Anime Stable Diffusion Model

A custom Stable Diffusion model fine-tuned for anime-style image generation, trained on a large dataset of anime images. This is the first concept model for the entire series as I am spending more time filtering and processing the larger dataset.
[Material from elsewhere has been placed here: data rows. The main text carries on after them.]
/-- R111: the stop's tag check. -/
def stopAccepts (s : State) (w : Who) (k : Nat) : Bool := w.oper || boundTo s k == some w.part

/-- A read of station memory at its stop: R110, R111, R112. -/
def stationRead (s : State) (w : Who) (k off : Nat) (p : Piece) : State × List Byte × Bool :=
  let zeros := List.replicate p.len (0 : Byte)
  if stnPower s k = domOff then (fset s .STN_TROUBLE_REGION_OFF k 1, zeros, false) else
  if !stopAccepts s w k then (fset s .STN_TROUBLE_TAG_MISMATCH k 1, zeros, false) else
  if 0x800000 ≤ off then (s, zeros, false) else (s, Bytes.read s.mem p.addr p.len, false)

def stationWrite (s : State) (w : Who) (k off : Nat) (data : LineData) : State :=
  if stnPower s k = domOff then fset s .STN_TROUBLE_REGION_OFF k 1 else
  if !stopAccepts s w k then fset s .STN_TROUBLE_TAG_MISMATCH k 1 else
  if 0x800000 ≤ off then s else { s with mem := Bytes.putAll s.mem data }

/-! Control memory through the directory, for agents that do not cache (R310, R311, R318, R319). -/

def getDir (s : State) (line : Nat) : Option DirEntry := SMap.get (fun _ => none) s.dirs line
def setDir (s : State) (line : Nat) (e : Option DirEntry) : State :=
  { s with dirs := SMap.set (fun _ => none) s.dirs line e }
def holderKey (h line : Nat) : Nat := h * 2 ^ 34 + line
def getHolder (s : State) (h line : Nat) : Option HLine := SMap.get (fun _ => none) s.holders (holderKey h line)
def getHart (s : State) (g : Nat) : Hart := SMap.get (fun _ => Hart.reset) s.harts g
def setHart (s : State) (g : Nat) (x : Hart) : State :=
  { s with harts := SMap.set (fun _ => Hart.reset) s.harts g x }
/-- A holder's copy of a line comes, changes or goes; a conductor's reservation and its L1 copy go with the line (R304,
R313). -/
def setHolder (s : State) (h line : Nat) (e : Option HLine) : State :=
  let s := { s with holders := SMap.set (fun _ => none) s.holders (holderKey h line) e }
  if e = none ∧ h < 64 then
    let k := getHart s h
    let k := { k with icache := SMap.erase line k.icache, l1d := k.l1d.filter (· != line) }
    setHart s h (if k.rsv = some line then { k with rsv := none, defer := 0 } else k)
  else s
/-- R313: a conductor defers the snoops of a line. -/
def deferring (s : State) (line : Nat) : Bool := s.harts.any (fun e => e.2.defer != 0 && e.2.rsv == some line)

/-- The holders a vector names. -/
def holderList (v : Nat) : List Nat := (List.range 72).filter (bit v)

/-- The die whose directory is the home of a control-memory line (R308). -/
def dirDie (line : Nat) : Nat := line / 2 ^ 26 / 16

/-- R318: the line lies in its die's SHARED region. -/
def isShared (s : State) (line : Nat) : Bool :=
  let d := dirDie line
  decide (fget s .CTL_SHARED_BASE_ADDR d ≤ line ∧ line < fget s .CTL_SHARED_LIMIT_ADDR d)

/-- R318: whether the directory serves a request with a tag; `own` asks for ownership.  The operator's non-caching accesses
reach every line (DEDUCED from R512, log 125). -/
def dirAllows (s : State) (part : Nat) (oper own : Bool) (line : Nat) : Bool :=
  oper || (if isShared s line then !own else boundTo s (line / 2 ^ 26) == some part)

/-- R319: a refused request is counted and marked in the requester's record. -/
def dirRefuse (s : State) (part line : Nat) : State :=
  let s := fsat s .CTL_TAG_DROPS_COUNT (dirDie line)
  fset s .TRB_PART_STICKY_TAG_REFUSED part 1

/-- A request in progress keeps an entry: it waits for answers, holds requests, or has a write-back out. -/
def DirEntry.active (e : DirEntry) : Bool := e.busy.isSome || !e.waiters.isEmpty || e.wbOut

/-- Write an owner's dirty data to the home, where it has some. -/
def flushHolder (s : State) (h line : Nat) : State :=
  match getHolder s h line with
  | some ⟨.M, data⟩ =>
    let k := line / 2 ^ 26
    let s := finc (finc s .HBM_WRITE_BYTES_COUNT (k / 16)) .DEP_MISSES_COUNT k
    storeLine s line (lineData (64 * line) data)
  | _ => s

/-- Invalidate every holder of a line, an owner's dirty data written home first; the entry goes to U (R311). -/
def dirInvalidate (s : State) (line : Nat) : State :=
  match getDir s line with
  | none => s
  | some e =>
    let s := (holderList e.holders).foldl (fun s h => setHolder (flushHolder s h line) h line none) s
    setDir s line (if e.active then some { e with owned := false, holders := 0 } else none)

/-- Take an owner down to S, its dirty data written home (R311). -/
def dirShare (s : State) (line : Nat) : State :=
  match getDir s line with
  | some e =>
    if e.owned then
      let s := (holderList e.holders).foldl (fun s h =>
        match getHolder s h line with
        | some l => setHolder (flushHolder s h line) h line (some ⟨.S, l.data⟩)
        | none => s) s
      setDir s line (some { e with owned := false })
    else s
  | none => s

/-- ReadNC (R311). -/
def readNC (s : State) (w : Who) (p : Piece) : State × List Byte × Bool :=
  let zeros := List.replicate p.len (0 : Byte)
  let line := p.addr / 64
  let k := p.addr / sliceBytes
  if scrubbing s k then (s, zeros, false) else
  if !dirAllows s w.part w.oper false line then (dirRefuse s w.part line, zeros, false) else
  let s := dirShare s line
  let s := finc s .HBM_READ_BYTES_COUNT (k / 16)
  let s := finc s .DEP_MISSES_COUNT k
  let s := meter s w.part w.oper mHbm 1
  if isUe s line then (ueFound s k line false 0, zeros, true) else (s, Bytes.read s.mem p.addr p.len, false)

/-- WriteNC with a byte mask (R311); the masked bytes are the piece's. -/
def writeNC (s : State) (w : Who) (line : Nat) (data : LineData) : State :=
  let k := 64 * line / sliceBytes
  if scrubbing s k then s else
  if !dirAllows s w.part w.oper true line then dirRefuse s w.part line else
  let s := dirInvalidate s line
  let s := finc s .HBM_WRITE_BYTES_COUNT (k / 16)
  let s := finc s .DEP_MISSES_COUNT k
  let s := meter s w.part w.oper mHbm 1
  storeLine s line data

/-! Atomics (R89, R299-R301, R606). -/

/-- R89: the bytes an atomic operation covers. -/
def atomBytes (op : Nat) : Nat := if op = 0 ∨ op = 2 then 4 else 8

/-- R89: the result of an atomic operation on an old value. -/
def atomResult (op : Nat) (old b : Nat) : Nat :=
  match op with
  | 0 => (old + b) % 2 ^ 32
  | 1 => (old + b) % 2 ^ 64
  | 2 => (fadd (BitVec.ofNat 32 old) (BitVec.ofNat 32 b)).toNat
  | 3 => if signed 64 old < signed 64 b then b % 2 ^ 64 else old
  | 4 => if signed 64 b < signed 64 old then b % 2 ^ 64 else old
  | 5 => Nat.land old b
  | 6 => Nat.lor old b
  | 7 => Nat.xor old b
  | _ => b % 2 ^ 64

/-- What an atomic does at its home: the new value, if it writes. -/
inductive AtomDo where
  | op (code : Nat) (operand : Nat)
  | cas (cmp swap : Nat)
deriving DecidableEq, Repr

def AtomDo.bytes : AtomDo → Nat
  | .op c _ => atomBytes c
  | .cas _ _ => 8

def AtomDo.result (x : AtomDo) (old : Nat) : Option Nat :=
  match x with
  | .op c b => some (atomResult c old (b % 2 ^ (8 * atomBytes c)))
  | .cas cmp swap => if old = cmp then some swap else none

/-- An atomic at a line of HBM reads it, and writes it unless a CAS fails: bytes and meter (R277, R495). -/
def atomCount (s : State) (w : Who) (k : Nat) (wrote : Bool) : State :=
  let s := finc (finc s .DEP_MISSES_COUNT k) .HBM_READ_BYTES_COUNT (k / 16)
  let s := if wrote then finc s .HBM_WRITE_BYTES_COUNT (k / 16) else s
  meter s w.part w.oper mHbm (1 + b2n wrote)

/-- Perform an atomic on the home's bytes: a bad line takes zero as its old value and is handled as a read
(R606). -/
def atomAt (s : State) (k a : Nat) (window : Bool) (x : AtomDo) : State × Nat :=
  let ue := isUe s (a / 64)
  let s := if ue then ueFound s k (a / 64) window 0 else s
  let old := if ue then 0 else Bytes.le s.mem a x.bytes
  match x.result old with
  | some v => (storeLine s (a / 64) (lineData a (leBytes x.bytes v)), old)
  | none => (s, old)

/-- An atomic at a device address, at the home of the address (R89, R246, R280).  The old value is 0 where the
access is refused. -/
def atomicAt (s : State) (w : Who) (a : Nat) (x : AtomDo) : State × Nat :=
  match regionOf a with
  | .hbm k =>
    if scrubbing s k then (s, 0) else
    if !homeAccepts s w k then (fsat s .HBM_TAG_DROPS_COUNT (k / 16), 0) else
    let r := atomAt s k a false x
    (atomCount r.1 w k (x.result r.2).isSome, r.2)
  | .control k =>
    if scrubbing s k then (s, 0) else
    if !dirAllows s w.part w.oper true (a / 64) then (dirRefuse s w.part (a / 64), 0) else
    let r := atomAt (dirInvalidate s (a / 64)) k a false x
    (atomCount r.1 w k (x.result r.2).isSome, r.2)
  | .window k off =>
    if !homeAccepts s w k then (fsat s .HBM_TAG_DROPS_COUNT (k / 16), 0) else
    if pinWays s k * 0x200000 ≤ off then (s, 0) else
    let s := finc s .DEP_HITS_COUNT k
    let s := meter s w.part w.oper mDepot 1
    atomAt s k a true x
  | .station k off =>
    if stnPower s k = domOff then (fset s .STN_TROUBLE_REGION_OFF k 1, 0) else
    if !stopAccepts s w k then (fset s .STN_TROUBLE_TAG_MISMATCH k 1, 0) else
    if 0x800000 ≤ off then (s, 0) else
    let old := Bytes.le s.mem a x.bytes
    match x.result old with
    | some v => ({ s with mem := Bytes.write s.mem a (leBytes x.bytes v) }, old)
    | none => (s, old)
  | .register _ => (s, 0)
  | .unmapped => (s, 0)

/-! Accesses at their homes, after the window check. -/

/-- A read of one piece at the home of its address (R280), registers apart. -/
def readAt (s : State) (w : Who) (p : Piece) (nt stream : Bool) : State × List Byte × Bool :=
  match regionOf p.addr with
  | .hbm k => homeRead s w k p nt stream
  | .control _ => readNC s w p
  | .station k off => stationRead s w k off p
  | .window k off => windowRead s w k off p
  | .register _ => (s, List.replicate p.len 0, false)
  | .unmapped => (s, List.replicate p.len 0, false)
Currently the model is still undertrained, while it can reflect certain notions, a lot of additional improvements need to be done.

Prompt

Danbooru style tagging.

Quality tag: Masterpiece, high quality, normal quality, low quality Aesthetic tag: Very aesthetic, aesthetic, pleasent, unpleasent

Additional special tag: High resolution, elegant, artist:

Rating Modifier	Rating Criterion
-	general
-	sensitive
nsfw	questionable
nsfw	explicit

Recommanded prompt order: Rating tag, quality tag, aesthetic tag, (additional tag), general tag

Dataset Specifications

Total Images: 172k
General Training Set: 160k images
Aesthetic Fine-tuning Set: 12k high-quality images
Resolution: 1024x1024

Hardware Configuration

GPUs: 2x NVIDIA RTX 6000 Ada
Training Time: 16 days (General), 3 days (Aesthetic fine tune)

Training Configuration

Parameter	Value	Description
Resolution	1024x1024	Training resolution
Batch Size	8x2x2	Effective batch size
Learning Rate	5e-5	Base learning rate
Text Encoder LR	1e-5	Learning rate for text encoder
Epochs	10	Total training epochs
Mixed Precision	FP16	Training precision mode
Optimizer	AdamW8bit	Optimizer type

Advanced Settings

Feature	Setting	Purpose
Gradient Checkpointing	Enabled	Memory optimization
XFormers	Enabled	Attention optimization
Memory Efficient Attention	Enabled	Memory optimization
Bucket Resolution Steps	128	Dynamic resolution handling
Min Bucket Resolution	512	Minimum image size
Max Bucket Resolution	4096	Maximum image size
Noise Offset	0.035	Training stability
Min SNR Gamma	5	Signal-to-noise ratio control